Led by talkative Winfield Eschelman, the strikers formulated their demands at a mass meeting which the school officials attended: 1) Let all Negroes be segregated in corners of Emerson classrooms and in the school cafeteria. 2) Let no disciplinary reprisals be made upon the strikers when they should return. 3) Let the strikers not have to “make up” school work missed during the strike. 4) Let the Emerson Negroes be transferred to other schools as soon as possible. 5) Let an all-Negro high school be built in Gary as soon as possible.

The school authorities were helpless. President Ralph Snyder of the Board of Safety, representing Mayor Floyd E. Williams, arbitrated the situation and the strikers won all their demands. Magnanimous, Winfield Eschelman and friends permitted three Negro seniors to finish out the year at Emerson because they had been there all along, but the rest were transferred temporarily to an all-Negro junior high school elsewhere in town. The strikers returned to classes.

The issue then shifted to the City Council, a special sitting of which was called to hurry through a $15,000 temporary all-Negro high school. The galleries were packed with “race people” who came to hear their viewpoint at last expressed without hindrance, by three Negro Councilmen. The Council has 15 members, and in the absence of three white members, the three Negroes were sufficient to block the passage of the $15,000 temporary appropriation, which required a two-thirds council vote.

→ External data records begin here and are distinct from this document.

-- ==== Sys2Proof/Word.lean ====
section
/-! DEFINITION. The word types of SH256-CORE and the one helper that lays out a register file.
Spec: 00_scope.md R6 (sizes) and R8 (numbers and bits), 30_encoding.md R80 (command width). -/

namespace Sys2Proof

/-- A datapath word: an unsigned 32-bit value (R6 `WORD`, R8, R110). -/
abbrev Word := BitVec 32

/-- A byte: an unsigned value 0..255 (R8). -/
abbrev Byte := BitVec 8

/-- A command word on the command port (R6 `CMD_BITS`, R80). -/
abbrev Cmd := BitVec 16

/-- The register file of `n` entries whose entry `i` is `f i`. -/
def tabulate {α : Type} (n : Nat) (f : Nat → α) : Vector α n :=
  ⟨((List.range n).map f).toArray, by simp⟩

@[simp] theorem tabulate_getElem {α : Type} (n : Nat) (f : Nat → α) (i : Nat) (h : i < n) :
    (tabulate n f)[i] = f i := by
  simp [tabulate]

end Sys2Proof
end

Negro Alderman A. B. Whitlock did not insinuate that Ku Klux Klannism lay behind the Emerson strike. Instead, he firmly said: “This [appropriation] is a useless expenditure of the taxpayers’ money. We have plenty of room now for all the schoolchildren of Gary. This money [$15,000] wouldn’t equip a shack, and the site you propose is in a wilderness. There are no streets, no sewers, no facilities there at all.”

White Alderman Merritt Martindale, senior Councilman, interrupted Mr, Whitlock. “Now, Bill.” he said, “I hope you’re not going to take a wrong view of us whites. The difference is there and it does no good to try to hide it.”

“My people are taxpayers,” protested Colored Alderman William Burrus. “They have a right to as good an education as anyone. You are setting an awful example by yielding to these striking students. . . . These young people are taking the law into their own hands.”

The whites promised that a $60,000 permanent high school would be built for Negroes as soon as possible. A Negro replied: “Even if you offered us a million-dollar school we wouldn’t take it. We’re fighting for the principle of the thing”

Numbers won. When the three absent white members were obtained for another council meeting, the two-thirds vote went through. Gary is to have $15,000 temporary quarters for the Emerson High Negroes. More suitable, permanent all-Negro quarters will probably be furnished in time.

Pondering this outcome, students of U. S. race problems reflected that 95% of all U. S. Negroes are descended from slave stock, some of which has been in the U. S. even longer than genuine Mayflower stock. They also reflected that, whereas U. S. Negroes form 14% of Gary’s population, U. S. whites form 36%, foreign born whites form 50%. Thus a large majority of Winfield Eschelman & friends were—if representative of Gary’s population—descended 14% from Slavs, 10% from Poles, 4% from Hungarians, 3% from Austrians, 3% from Croats, 3% from Italians, 2% from Germans, 1% from Greeks, 1% from Mexicans, 8% from miscellaneous white races, 1% from races of other colors.